# Listed entries
#####

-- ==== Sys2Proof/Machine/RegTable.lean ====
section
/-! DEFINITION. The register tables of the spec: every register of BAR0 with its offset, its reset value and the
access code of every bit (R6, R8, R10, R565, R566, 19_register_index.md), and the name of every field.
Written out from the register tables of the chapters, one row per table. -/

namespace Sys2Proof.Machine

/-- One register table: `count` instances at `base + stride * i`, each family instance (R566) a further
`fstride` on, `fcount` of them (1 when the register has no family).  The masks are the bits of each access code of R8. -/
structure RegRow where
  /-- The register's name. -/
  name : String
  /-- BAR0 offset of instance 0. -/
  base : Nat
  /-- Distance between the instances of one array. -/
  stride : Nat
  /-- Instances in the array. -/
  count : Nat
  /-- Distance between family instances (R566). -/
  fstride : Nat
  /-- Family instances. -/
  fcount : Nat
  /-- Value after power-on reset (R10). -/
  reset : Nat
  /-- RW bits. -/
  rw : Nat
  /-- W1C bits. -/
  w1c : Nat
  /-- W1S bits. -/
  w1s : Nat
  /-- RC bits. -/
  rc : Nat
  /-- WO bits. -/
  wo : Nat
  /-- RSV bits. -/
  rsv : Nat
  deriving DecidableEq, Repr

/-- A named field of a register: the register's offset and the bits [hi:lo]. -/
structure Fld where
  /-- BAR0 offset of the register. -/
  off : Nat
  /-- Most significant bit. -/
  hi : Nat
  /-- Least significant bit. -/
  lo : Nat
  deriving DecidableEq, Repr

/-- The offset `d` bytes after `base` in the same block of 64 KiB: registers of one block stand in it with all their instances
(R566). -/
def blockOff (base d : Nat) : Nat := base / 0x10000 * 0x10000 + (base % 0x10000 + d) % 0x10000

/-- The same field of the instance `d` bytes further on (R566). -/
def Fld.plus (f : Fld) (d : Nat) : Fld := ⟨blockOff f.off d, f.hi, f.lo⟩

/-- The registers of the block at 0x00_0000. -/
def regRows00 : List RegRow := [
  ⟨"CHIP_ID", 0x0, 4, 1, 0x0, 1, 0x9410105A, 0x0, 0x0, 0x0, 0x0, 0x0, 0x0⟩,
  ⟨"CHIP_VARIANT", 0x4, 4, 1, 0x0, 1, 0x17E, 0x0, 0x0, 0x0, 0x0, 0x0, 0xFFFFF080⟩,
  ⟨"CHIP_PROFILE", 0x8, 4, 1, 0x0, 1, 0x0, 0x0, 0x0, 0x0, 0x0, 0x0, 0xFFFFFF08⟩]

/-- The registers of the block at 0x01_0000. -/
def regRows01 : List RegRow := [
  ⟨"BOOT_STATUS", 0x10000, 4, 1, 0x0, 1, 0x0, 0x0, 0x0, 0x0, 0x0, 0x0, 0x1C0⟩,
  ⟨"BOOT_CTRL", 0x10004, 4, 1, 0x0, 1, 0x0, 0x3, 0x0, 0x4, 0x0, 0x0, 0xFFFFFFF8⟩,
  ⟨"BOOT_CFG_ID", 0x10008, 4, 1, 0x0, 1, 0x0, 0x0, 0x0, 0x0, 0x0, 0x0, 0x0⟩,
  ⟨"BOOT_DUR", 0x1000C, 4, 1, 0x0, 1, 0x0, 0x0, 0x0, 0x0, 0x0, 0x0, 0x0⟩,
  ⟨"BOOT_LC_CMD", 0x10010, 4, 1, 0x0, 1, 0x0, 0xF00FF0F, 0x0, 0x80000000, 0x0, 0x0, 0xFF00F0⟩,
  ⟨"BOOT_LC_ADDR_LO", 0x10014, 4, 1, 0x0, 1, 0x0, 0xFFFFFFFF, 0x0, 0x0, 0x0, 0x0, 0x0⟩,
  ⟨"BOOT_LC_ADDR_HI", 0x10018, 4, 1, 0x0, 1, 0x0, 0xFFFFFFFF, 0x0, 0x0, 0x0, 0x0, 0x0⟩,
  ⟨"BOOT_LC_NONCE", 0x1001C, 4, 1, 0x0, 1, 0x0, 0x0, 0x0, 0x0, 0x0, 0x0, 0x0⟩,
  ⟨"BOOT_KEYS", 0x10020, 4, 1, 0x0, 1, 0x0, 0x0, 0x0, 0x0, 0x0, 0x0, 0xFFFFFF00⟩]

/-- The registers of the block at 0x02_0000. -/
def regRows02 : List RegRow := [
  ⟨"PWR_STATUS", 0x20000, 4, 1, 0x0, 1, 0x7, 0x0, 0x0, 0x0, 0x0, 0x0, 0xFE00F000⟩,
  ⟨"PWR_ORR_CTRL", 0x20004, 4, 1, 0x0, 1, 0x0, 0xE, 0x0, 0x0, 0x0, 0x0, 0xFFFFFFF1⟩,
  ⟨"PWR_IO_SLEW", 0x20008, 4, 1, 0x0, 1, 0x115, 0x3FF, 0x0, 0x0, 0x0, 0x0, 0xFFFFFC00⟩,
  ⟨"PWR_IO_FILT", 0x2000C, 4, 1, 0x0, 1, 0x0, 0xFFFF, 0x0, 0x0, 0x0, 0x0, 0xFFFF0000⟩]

#####

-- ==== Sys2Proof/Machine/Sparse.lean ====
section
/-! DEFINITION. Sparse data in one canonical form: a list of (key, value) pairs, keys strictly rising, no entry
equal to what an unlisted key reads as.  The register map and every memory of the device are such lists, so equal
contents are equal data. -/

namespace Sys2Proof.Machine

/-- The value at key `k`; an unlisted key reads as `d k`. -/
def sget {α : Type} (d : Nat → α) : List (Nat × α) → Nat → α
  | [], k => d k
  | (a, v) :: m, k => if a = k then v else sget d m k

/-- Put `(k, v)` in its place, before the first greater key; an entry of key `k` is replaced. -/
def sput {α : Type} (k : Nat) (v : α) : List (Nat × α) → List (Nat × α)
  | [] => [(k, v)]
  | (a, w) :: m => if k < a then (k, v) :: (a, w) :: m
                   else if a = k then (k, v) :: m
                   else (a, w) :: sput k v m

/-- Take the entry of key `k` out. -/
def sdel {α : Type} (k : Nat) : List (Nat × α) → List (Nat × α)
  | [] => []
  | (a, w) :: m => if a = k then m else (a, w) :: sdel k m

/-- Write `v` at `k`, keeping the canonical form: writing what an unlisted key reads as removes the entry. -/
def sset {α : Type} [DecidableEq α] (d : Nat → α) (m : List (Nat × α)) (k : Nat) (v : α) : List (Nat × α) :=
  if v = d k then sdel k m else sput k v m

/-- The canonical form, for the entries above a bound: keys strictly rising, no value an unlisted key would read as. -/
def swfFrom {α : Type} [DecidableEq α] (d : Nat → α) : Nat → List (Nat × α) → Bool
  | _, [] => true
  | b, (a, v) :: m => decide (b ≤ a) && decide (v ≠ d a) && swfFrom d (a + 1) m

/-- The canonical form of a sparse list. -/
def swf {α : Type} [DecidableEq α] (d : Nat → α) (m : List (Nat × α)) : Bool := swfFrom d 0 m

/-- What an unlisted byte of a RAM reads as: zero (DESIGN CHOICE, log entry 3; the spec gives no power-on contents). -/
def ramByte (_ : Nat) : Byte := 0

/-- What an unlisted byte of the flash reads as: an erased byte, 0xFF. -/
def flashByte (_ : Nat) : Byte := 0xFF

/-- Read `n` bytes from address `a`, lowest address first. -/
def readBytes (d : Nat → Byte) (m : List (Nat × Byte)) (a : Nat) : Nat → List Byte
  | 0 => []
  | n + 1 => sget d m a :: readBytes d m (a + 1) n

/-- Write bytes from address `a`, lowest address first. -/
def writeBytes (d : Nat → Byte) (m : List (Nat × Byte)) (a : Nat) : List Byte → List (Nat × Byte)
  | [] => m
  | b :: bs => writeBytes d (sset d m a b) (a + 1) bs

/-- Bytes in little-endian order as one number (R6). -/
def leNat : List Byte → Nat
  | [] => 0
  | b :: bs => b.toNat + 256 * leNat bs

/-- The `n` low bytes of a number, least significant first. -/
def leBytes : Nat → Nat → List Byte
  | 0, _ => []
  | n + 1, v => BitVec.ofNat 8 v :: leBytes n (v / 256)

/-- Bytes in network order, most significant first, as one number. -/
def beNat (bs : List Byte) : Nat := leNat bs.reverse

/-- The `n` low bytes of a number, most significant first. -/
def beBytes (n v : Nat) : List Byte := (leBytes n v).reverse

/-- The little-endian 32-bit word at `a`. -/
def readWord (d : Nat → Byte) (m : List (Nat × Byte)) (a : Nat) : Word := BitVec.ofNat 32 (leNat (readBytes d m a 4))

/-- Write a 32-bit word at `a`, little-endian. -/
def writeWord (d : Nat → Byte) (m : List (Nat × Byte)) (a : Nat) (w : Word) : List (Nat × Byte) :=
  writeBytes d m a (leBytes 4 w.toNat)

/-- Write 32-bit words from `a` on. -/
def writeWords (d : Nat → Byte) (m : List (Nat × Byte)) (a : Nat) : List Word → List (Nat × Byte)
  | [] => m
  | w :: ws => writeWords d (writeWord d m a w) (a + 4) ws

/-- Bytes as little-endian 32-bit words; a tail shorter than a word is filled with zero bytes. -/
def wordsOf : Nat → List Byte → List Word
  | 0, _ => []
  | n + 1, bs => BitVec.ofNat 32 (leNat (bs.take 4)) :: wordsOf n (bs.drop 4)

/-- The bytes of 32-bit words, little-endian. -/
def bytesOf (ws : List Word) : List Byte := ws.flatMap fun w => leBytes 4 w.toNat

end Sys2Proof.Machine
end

#####

All lines of the records above with the word "access" in them are to be copied.

access code of every bit (R6, R8, R10, R565, R566, 19_register_index.md), and the name of every field.
`fstride` on, `fcount` of them (1 when the register has no family).  The masks are the bits of each access code of R8. -/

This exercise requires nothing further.